§ **WORK TO COMPLETE**: Return, word for word, only the lines of the data below that lie between the line with "exact pmbViolation_inv _ _ _ _ hq" and the line with "theorem sequenceDone_inv (d", those two lines included.

§ **INFORMATION SHOWN**:
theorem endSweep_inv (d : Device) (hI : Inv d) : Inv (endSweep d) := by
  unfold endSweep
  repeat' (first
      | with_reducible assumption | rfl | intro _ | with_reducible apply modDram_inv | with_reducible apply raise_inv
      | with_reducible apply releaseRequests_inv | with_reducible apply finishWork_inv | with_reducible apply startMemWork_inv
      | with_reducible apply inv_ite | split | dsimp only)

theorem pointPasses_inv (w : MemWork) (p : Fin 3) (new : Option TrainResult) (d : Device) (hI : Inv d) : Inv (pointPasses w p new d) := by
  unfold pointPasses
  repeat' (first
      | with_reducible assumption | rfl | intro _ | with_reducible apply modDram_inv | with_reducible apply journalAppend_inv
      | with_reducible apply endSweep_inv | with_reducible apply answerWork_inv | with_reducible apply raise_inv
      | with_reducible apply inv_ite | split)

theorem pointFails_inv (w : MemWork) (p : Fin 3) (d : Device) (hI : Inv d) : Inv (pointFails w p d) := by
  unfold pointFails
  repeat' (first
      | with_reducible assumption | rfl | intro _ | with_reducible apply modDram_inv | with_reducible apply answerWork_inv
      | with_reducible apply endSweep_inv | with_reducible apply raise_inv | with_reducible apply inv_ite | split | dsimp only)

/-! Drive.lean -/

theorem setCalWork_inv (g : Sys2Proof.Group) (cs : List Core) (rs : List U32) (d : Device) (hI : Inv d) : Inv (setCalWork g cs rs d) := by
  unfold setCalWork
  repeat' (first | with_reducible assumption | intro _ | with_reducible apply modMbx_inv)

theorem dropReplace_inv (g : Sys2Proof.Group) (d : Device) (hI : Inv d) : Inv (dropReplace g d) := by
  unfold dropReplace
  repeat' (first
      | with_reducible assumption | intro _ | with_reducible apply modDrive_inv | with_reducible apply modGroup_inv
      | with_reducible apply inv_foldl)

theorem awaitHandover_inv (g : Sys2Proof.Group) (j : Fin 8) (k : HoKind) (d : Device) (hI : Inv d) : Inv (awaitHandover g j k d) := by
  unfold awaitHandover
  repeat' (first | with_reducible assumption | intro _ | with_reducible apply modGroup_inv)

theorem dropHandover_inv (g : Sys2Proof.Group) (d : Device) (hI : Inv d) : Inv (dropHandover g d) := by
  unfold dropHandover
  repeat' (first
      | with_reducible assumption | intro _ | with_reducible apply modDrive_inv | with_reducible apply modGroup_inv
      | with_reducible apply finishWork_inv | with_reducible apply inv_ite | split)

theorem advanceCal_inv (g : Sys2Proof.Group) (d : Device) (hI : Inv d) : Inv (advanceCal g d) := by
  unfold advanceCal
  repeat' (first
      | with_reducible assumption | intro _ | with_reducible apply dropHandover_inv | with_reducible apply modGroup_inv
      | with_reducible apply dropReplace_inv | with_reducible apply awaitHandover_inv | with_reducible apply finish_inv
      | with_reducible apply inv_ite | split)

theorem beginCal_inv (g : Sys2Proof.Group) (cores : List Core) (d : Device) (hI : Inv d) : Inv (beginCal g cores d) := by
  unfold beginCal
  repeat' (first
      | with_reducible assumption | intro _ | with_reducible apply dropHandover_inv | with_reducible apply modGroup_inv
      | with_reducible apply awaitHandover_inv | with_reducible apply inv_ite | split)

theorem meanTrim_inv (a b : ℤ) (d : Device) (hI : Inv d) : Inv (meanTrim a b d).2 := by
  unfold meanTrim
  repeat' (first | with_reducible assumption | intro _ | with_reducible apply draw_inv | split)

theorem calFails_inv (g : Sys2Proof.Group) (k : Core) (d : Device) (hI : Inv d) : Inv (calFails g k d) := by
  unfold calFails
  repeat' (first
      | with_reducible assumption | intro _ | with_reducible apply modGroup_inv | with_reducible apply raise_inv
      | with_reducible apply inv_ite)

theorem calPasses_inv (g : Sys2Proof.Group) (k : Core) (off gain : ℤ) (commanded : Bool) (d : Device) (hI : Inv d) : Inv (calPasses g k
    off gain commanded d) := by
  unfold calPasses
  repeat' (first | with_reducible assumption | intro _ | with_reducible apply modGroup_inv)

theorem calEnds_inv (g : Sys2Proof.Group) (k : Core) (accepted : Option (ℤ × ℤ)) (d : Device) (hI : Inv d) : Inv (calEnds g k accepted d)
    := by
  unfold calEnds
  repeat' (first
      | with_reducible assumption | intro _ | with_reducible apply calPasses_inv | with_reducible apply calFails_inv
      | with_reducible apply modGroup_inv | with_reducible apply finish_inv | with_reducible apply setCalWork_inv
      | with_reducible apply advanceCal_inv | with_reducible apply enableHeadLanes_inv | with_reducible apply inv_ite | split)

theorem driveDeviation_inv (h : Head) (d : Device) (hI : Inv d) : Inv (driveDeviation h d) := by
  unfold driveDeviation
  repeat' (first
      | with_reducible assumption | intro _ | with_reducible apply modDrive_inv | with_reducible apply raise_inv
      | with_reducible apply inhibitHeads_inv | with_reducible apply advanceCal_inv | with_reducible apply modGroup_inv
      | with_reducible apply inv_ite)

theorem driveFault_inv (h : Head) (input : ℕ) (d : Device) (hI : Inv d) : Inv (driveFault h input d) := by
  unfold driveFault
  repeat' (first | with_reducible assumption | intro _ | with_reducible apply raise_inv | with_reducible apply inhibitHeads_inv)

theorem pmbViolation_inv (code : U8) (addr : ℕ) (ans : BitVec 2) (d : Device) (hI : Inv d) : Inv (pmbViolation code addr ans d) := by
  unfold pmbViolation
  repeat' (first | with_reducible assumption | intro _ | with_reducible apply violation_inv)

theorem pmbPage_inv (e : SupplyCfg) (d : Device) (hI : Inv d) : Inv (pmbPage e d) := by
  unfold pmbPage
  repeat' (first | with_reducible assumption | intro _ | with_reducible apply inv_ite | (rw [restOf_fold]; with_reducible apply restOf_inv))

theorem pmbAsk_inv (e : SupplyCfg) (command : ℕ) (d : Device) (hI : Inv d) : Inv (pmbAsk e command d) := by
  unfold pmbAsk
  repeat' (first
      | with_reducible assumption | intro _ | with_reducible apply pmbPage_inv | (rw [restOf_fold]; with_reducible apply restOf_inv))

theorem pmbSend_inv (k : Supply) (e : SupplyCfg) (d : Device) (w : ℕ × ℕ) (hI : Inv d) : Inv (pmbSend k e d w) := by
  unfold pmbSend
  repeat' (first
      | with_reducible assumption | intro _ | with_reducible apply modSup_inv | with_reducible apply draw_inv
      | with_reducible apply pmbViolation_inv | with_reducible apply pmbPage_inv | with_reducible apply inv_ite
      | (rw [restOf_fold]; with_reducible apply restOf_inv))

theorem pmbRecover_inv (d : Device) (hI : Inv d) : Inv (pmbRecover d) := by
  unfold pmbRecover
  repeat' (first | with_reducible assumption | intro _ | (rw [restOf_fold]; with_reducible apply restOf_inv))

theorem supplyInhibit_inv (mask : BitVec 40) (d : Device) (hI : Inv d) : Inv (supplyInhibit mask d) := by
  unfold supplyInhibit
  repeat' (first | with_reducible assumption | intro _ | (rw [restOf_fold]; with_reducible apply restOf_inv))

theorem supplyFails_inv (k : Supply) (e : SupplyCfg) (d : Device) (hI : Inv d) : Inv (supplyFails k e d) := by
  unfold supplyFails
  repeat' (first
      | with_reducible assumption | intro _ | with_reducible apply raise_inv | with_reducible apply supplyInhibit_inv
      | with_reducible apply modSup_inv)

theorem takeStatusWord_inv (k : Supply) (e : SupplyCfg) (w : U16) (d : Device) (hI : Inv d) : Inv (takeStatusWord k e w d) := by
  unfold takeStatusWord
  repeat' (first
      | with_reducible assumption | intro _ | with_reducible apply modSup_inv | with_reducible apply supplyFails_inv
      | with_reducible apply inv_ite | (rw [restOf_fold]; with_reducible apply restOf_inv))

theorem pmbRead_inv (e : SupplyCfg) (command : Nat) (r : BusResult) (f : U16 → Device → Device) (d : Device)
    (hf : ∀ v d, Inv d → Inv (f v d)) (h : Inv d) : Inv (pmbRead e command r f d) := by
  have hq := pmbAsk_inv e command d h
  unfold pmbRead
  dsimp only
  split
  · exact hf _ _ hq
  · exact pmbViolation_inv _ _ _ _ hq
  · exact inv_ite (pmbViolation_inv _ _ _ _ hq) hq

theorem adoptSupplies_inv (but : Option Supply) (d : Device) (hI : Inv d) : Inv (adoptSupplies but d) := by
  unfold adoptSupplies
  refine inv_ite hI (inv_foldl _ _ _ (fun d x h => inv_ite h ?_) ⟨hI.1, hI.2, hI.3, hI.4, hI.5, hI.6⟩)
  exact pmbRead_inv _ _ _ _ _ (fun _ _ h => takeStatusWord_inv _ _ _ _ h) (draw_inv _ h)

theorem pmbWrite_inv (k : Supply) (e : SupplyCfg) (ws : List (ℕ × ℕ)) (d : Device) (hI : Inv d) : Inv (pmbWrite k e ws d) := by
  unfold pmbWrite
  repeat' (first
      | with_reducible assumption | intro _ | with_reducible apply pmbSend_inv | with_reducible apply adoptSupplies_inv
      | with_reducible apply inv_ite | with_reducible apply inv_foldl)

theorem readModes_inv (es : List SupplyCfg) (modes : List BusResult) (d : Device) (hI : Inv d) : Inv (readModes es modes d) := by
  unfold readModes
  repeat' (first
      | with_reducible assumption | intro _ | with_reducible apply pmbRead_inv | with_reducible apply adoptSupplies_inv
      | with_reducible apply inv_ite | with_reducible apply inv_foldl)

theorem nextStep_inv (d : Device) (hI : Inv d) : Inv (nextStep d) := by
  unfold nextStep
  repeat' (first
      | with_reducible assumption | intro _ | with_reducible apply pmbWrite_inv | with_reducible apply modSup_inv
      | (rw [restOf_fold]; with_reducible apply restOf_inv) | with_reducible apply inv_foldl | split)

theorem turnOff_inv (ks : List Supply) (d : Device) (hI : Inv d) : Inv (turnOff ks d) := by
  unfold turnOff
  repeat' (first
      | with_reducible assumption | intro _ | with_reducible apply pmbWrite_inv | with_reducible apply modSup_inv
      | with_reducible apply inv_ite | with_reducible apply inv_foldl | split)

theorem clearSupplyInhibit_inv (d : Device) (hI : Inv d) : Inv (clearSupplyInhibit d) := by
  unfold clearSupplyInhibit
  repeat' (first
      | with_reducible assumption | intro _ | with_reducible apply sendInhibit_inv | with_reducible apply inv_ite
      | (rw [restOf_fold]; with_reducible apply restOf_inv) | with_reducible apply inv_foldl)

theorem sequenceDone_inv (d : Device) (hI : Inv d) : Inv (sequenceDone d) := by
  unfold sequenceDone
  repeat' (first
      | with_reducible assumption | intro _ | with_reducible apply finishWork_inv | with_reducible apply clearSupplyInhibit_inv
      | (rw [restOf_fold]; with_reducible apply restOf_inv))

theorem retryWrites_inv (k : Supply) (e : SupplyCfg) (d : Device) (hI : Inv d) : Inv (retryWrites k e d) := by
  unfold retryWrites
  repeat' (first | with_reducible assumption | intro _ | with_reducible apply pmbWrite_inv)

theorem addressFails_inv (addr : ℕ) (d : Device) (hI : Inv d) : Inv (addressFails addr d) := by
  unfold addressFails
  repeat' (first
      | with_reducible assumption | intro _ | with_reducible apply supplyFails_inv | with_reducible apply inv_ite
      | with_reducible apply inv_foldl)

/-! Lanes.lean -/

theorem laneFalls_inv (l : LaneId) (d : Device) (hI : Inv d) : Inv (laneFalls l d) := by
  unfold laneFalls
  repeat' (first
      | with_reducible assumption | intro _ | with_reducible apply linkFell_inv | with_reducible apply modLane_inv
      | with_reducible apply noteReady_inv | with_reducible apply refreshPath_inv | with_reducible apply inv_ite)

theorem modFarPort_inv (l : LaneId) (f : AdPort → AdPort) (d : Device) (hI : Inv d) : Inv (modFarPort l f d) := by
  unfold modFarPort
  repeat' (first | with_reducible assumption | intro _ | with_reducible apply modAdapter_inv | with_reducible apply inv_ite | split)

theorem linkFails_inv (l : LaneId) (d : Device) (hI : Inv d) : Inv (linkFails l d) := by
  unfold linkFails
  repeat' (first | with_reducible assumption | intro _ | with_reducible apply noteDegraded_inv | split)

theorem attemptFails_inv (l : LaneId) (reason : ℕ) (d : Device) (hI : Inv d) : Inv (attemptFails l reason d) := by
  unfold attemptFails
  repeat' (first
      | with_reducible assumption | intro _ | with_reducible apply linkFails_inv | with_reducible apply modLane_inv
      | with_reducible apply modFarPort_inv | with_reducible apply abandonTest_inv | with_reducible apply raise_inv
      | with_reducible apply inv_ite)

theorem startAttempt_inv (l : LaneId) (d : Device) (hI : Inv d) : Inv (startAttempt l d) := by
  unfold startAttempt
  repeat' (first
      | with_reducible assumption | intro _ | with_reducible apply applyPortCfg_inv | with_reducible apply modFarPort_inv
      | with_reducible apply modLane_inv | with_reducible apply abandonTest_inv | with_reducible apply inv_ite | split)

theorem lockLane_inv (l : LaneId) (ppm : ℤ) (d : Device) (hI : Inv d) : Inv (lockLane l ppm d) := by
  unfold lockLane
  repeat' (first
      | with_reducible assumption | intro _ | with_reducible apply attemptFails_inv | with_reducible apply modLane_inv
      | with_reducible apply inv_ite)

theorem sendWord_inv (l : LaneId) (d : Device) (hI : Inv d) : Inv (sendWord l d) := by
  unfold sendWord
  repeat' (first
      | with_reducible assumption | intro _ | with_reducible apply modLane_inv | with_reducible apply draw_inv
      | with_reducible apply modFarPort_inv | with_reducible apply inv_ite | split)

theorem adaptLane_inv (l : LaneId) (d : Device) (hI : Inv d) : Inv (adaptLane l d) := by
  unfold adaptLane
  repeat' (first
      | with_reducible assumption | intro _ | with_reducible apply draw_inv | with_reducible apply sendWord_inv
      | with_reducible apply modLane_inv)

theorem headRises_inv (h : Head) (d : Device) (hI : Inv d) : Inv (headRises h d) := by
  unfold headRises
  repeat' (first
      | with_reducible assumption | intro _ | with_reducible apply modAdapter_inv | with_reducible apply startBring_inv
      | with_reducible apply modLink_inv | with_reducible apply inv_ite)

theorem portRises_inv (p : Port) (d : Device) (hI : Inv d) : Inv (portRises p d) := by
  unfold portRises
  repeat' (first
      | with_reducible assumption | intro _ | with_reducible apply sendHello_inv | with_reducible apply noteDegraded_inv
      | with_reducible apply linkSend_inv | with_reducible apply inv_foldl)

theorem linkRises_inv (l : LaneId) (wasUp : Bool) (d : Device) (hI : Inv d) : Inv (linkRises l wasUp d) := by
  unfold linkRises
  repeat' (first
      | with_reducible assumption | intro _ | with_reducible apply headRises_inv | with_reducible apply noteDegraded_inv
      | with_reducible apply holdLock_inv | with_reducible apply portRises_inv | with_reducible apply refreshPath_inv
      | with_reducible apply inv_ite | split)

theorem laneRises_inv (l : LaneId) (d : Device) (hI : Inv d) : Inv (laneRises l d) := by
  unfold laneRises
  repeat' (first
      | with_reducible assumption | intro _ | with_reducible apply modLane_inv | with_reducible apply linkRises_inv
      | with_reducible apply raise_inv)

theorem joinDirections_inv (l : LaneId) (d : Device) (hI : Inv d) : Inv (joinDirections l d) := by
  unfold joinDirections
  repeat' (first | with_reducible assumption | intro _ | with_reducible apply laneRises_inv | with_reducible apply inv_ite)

§ **COMPLETED TASK**:
  · exact pmbViolation_inv _ _ _ _ hq
  · exact inv_ite (pmbViolation_inv _ _ _ _ hq) hq

theorem adoptSupplies_inv (but : Option Supply) (d : Device) (hI : Inv d) : Inv (adoptSupplies but d) := by
  unfold adoptSupplies
  refine inv_ite hI (inv_foldl _ _ _ (fun d x h => inv_ite h ?_) ⟨hI.1, hI.2, hI.3, hI.4, hI.5, hI.6⟩)
  exact pmbRead_inv _ _ _ _ _ (fun _ _ h => takeStatusWord_inv _ _ _ _ h) (draw_inv _ h)

theorem pmbWrite_inv (k : Supply) (e : SupplyCfg) (ws : List (ℕ × ℕ)) (d : Device) (hI : Inv d) : Inv (pmbWrite k e ws d) := by
  unfold pmbWrite
  repeat' (first
      | with_reducible assumption | intro _ | with_reducible apply pmbSend_inv | with_reducible apply adoptSupplies_inv
      | with_reducible apply inv_ite | with_reducible apply inv_foldl)

theorem readModes_inv (es : List SupplyCfg) (modes : List BusResult) (d : Device) (hI : Inv d) : Inv (readModes es modes d) := by
  unfold readModes
  repeat' (first
      | with_reducible assumption | intro _ | with_reducible apply pmbRead_inv | with_reducible apply adoptSupplies_inv
      | with_reducible apply inv_ite | with_reducible apply inv_foldl)

theorem nextStep_inv (d : Device) (hI : Inv d) : Inv (nextStep d) := by
  unfold nextStep
  repeat' (first
      | with_reducible assumption | intro _ | with_reducible apply pmbWrite_inv | with_reducible apply modSup_inv
      | (rw [restOf_fold]; with_reducible apply restOf_inv) | with_reducible apply inv_foldl | split)

theorem turnOff_inv (ks : List Supply) (d : Device) (hI : Inv d) : Inv (turnOff ks d) := by
  unfold turnOff
  repeat' (first
      | with_reducible assumption | intro _ | with_reducible apply pmbWrite_inv | with_reducible apply modSup_inv
      | with_reducible apply inv_ite | with_reducible apply inv_foldl | split)

theorem clearSupplyInhibit_inv (d : Device) (hI : Inv d) : Inv (clearSupplyInhibit d) := by
  unfold clearSupplyInhibit
  repeat' (first
      | with_reducible assumption | intro _ | with_reducible apply sendInhibit_inv | with_reducible apply inv_ite
      | (rw [restOf_fold]; with_reducible apply restOf_inv) | with_reducible apply inv_foldl)

theorem sequenceDone_inv (d : Device) (hI : Inv d) : Inv (sequenceDone d) := by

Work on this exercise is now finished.